┌────────

/-- Steps 3 to 5: the tile table is rewritten, LP5X is in self-refresh, Gnomon is off with the links that end on it, and the
cause is logged. -/
def rewriteDone (s : State) : State :=
  if !s.power.rewriting then s
  else
    let s := forAll (fun (x : Nat × TileCond) => loseTile x.1) s.mig.tiles s
    let s := modMig (fun m =>
      { m with faults := [], pages := m.pages.map (fun x =>
          (x.1, { x.2 with frame := none, moving := 0, wantsFrame := x.2.pinned })) }) s
    let s := forAll (fun p => modHost p dropLink) [0, 1] s
    let s := modPower (fun p => { p with rewriting := false, modState := 1 }) s
    flushGnomon (if s.power.tripSensor = 17 then logEvent powerPage 3 [1] s else logEvent powerPage 2 [s.power.tripSensor] s)

/-- RESTART: skipped while a sensor is within 10 °C of its trip limit, the input is below 40.0 V, or Gnomon is not
yet off. -/
def writeRestart (s : State) : State :=
  if !s.power.tripped then s
  else if s.power.rewriting ∨ s.power.vin < 40000 ∨ sensors s (fun n t => decide (tripLimit n - 10 ≤ t)) ≠ [] then logPwrskip s
  else modPower (fun p => { p with restarting := true }) s

/-- A write of PWR_CTRL: its bits in order. -/
def writePwrCtrl (v : Nat) (s : State) : State :=
  let s := if bitOf v 0 then writeMstart s else s
  let s := if bitOf v 1 then stopMeridian s else s
  let s := if bitOf v 2 then offMeridian s else s
  if bitOf v 3 then writeRestart s else s

/-- A write of PWR_LIMIT or PWR_MLIMIT. -/
def writeLimit (meridian : Bool) (v : Nat) (s : State) : State :=
  if (if meridian then 1050 else 1400) < bitsOf v 10 0 then logPwrskip s
  else storeWord 0 powerPage (if meridian then 0x10C else 0x108) v s

/-! ### Clocks (R475, R476, R481, R482) -/

/-- The core clock limit of the record, never above the module's 1.75 GHz (R23). -/
def clockLimit (s : State) : Nat := min (recordNat s 56 2) 1750

/-- The first sensor over its limit (R481): a temperature, else the module's or Meridian's power. -/
def firstOver (s : State) : Option Nat :=
  match sensors s (fun n t => decide (throttleLimit n ≤ t)) with
  | n :: _ => some n
  | [] =>
    if fieldOf s 0 powerPage 0x108 10 0 < s.power.modW then some 18
    else if fieldOf s 0 powerPage 0x10C 10 0 < s.power.merW then some 19
    else none

/-- The conditions are clear. -/
def allClear (s : State) : Bool :=
  (sensors s (fun n t => decide (throttleLimit n - 5 < t))).isEmpty &&
    decide (s.power.modW + 50 ≤ fieldOf s 0 powerPage 0x108 10 0 ∧ s.power.merW + 50 ≤ fieldOf s 0 powerPage 0x10C 10 0)

/-- The clock after one interval, and the intervals in a row that were clear. -/
def nextClock (s : State) : Nat × Nat :=
  let p := s.power
  let runs := if allClear s then p.clearRuns + 1 else 0
  if (firstOver s).isSome then (max (p.fcore - 25) 875, runs)
  else if 10 ≤ runs then (min (p.fcore + 25) p.fmax, runs)
  else (p.fcore, runs)

/-- R481's step: the millisecond below FMAX is counted; a clamp, or a low input, holds the clock at 875 MHz.
(DEDUCED, log entry 70.) -/
def stepClock (s : State) : State :=
  if s.power.meridian ≠ 2 then s
  else
    let p := s.power
    let s := if p.fcore < p.fmax then bumpPair powerPage 0x138 1 s else s
    let n := nextClock s
    let f := if p.clamped ∨ p.vinLow then min p.fcore 875 else n.1
    let s := modPower (fun p => { p with clearRuns := n.2 }) s
    if f < p.fcore then lowerClock ((firstOver s).getD 0) f s else setClock f s

/-! ### Margin plans (R486 to R488) -/

/-- R486's procedure for one core: guard band and core limit. Delays in thousandths of a picosecond. -/
def planCore (d d0 flimit : Nat) : Nat × Nat :=
  let up : Int := (d : Int) - d0
  let g := 20 + ((max up 0 * 2000 + (d0 : Int) - 1) / (d0 : Int)).toNat
  if 60 < g then
    (60, max 875 ((((flimit : Int) * (102 * (d0 : Int) - 100 * up)) / (100 * (d0 : Int) * 25)) * 25).toNat)
  else (g, flimit)

/-- A stack's planned rate, in units of 0.1 Gb/s, one step lower (R487). -/
def lowerRate (r : Nat) : Nat := if 72 < r then 72 else if 64 < r then 64 else r

/-- A stack's rate in force, never above 8.0 Gb/s (R23), and its planned rate (R487). -/
def rateOf (s : State) (k : Nat) : Nat := mget (min (recordNat s 58 2 / 100) 80) s.power.rates k
def plannedRate (s : State) (k : Nat) : Nat := mget (rateOf s k) s.power.ratePlan k

/-- A core's path delay: the largest of its 32 replicas (R484). -/
def delayOf (replicas : Vector (Vector Nat 32) 4) (c : CoreId) : Nat := (replicas.get c).toList.foldl max 0

/-- Each core's plan: its relative change in parts per million, guard band and limit. -/
def planCores (s : State) (replicas : Vector (Vector Nat 32) 4) : List (Int × Nat × Nat) :=
  allCores.map fun c =>
    let d := delayOf replicas c
    let d0 := Config.delayBaseline (trimArea s) c.val
    ((((d : Int) - d0) * 1000000) / (d0 : Int), planCore d d0 (clockLimit s))

/-- MARGINLOW (R491). -/
def logMargin (cls idx : Nat) (s : State) : State := logEvent powerPage 4 [cls + idx * 2 ^ 8] s

/-- The core plans come into force: guard bands, FMAX over the cores in service, and the clock at most FMAX. -/
def applyCores (plan : List (Int × Nat × Nat)) (s : State) : State :=
  let s := forAll (fun (c : CoreId) s =>
    let x := plan.getD c.val (0, 20, clockLimit s)
    let s := modPower (fun p => { p with guardMv := mset p.guardMv c.val x.2.1 }) s
    if 60 ≤ x.2.1 then logMargin 0 c.val s else s) allCores s
  let fs := (allCores.filter (inService s)).map (fun c => (plan.getD c.val (0, 20, clockLimit s)).2.2)
  let fmax := fs.foldl min (clockLimit s)
  let s := modPower (fun p => { p with fmax := fmax }) s
  setClock (min s.power.fcore fmax) s

/-- The stacks whose eye is too narrow are planned a step below the rate in force; the plan is for the next start from OFF
(R487). -/
def applyStacks (eyes : Vector Nat 8) (s : State) : State :=
  forAll (fun (k : Fin 8) s =>
    let r := rateOf s k.val
    if eyes.get k < 30 ∧ lowerRate r < r then
      logMargin 1 k.val (modPower (fun p => { p with ratePlan := mset p.ratePlan k.val (lowerRate r) }) s)
    else s) (List.finRange 8) s

/-- Corrected symbols of a port since the last entry, saturating at 32 bits. -/
def correctedSince (s : State) (p : PortId) : Nat :=
  min (rawPair s 0 (prtPage p) (prtOff p 0x10) - mget 0 s.power.fecBase p.val) (2 ^ 32 - 1)

/-- An almanac entry (R488). -/
def almanacEntry (s : State) (seq reason : Nat) (low : List Nat) (replanned : Bool) (deltas : List Int) (eyes : List Nat) :
    List Byte :=
  let body :=
    bytesOfNat 4 seq ++ bytesOfNat 4 s.vesper.bootCount ++ bytesOfNat 4 s.power.hours ++ bytesOfNat 1 reason ++
    bytesOfNat 1 (low.foldl (fun a c => a + 2 ^ c) 0 + if replanned then 16 else 0) ++ bytesOfNat 2 s.power.fmax ++
    (List.range 4).flatMap (fun c => bytesOfNat 4 (codeOf 32 (deltas.getD c 0))) ++
    (List.range 4).flatMap (fun c => bytesOfNat 1 (mget 0 s.power.guardMv c)) ++
    (List.range 8).flatMap (fun k => bytesOfNat 1 (plannedRate s k)) ++
    (List.range 8).flatMap (fun k => bytesOfNat 1 (eyes.getD k 0)) ++
    allPorts.flatMap (fun p => bytesOfNat 4 (correctedSince s p)) ++
    (List.range 6).flatMap (fun k => bytesOfNat 1 (codeOf 8 (s.power.hottest.getD k 0))) ++ List.replicate 98 0
  body ++ bytesOfNat 4 (crc32c body).toNat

└────────

**WORK REQUEST**
Of the lines above, retype only those from the line containing "let g := 20" through the line containing "rate (R487). -/", including both, exactly.

**EXERCISE SOLUTION**
  let g := 20 + ((max up 0 * 2000 + (d0 : Int) - 1) / (d0 : Int)).toNat
  if 60 < g then
    (60, max 875 ((((flimit : Int) * (102 * (d0 : Int) - 100 * up)) / (100 * (d0 : Int) * 25)) * 25).toNat)
  else (g, flimit)

/-- A stack's planned rate, in units of 0.1 Gb/s, one step lower (R487). -/
def lowerRate (r : Nat) : Nat := if 72 < r then 72 else if 64 < r then 64 else r

/-- A stack's rate in force, never above 8.0 Gb/s (R23), and its planned rate (R487). -/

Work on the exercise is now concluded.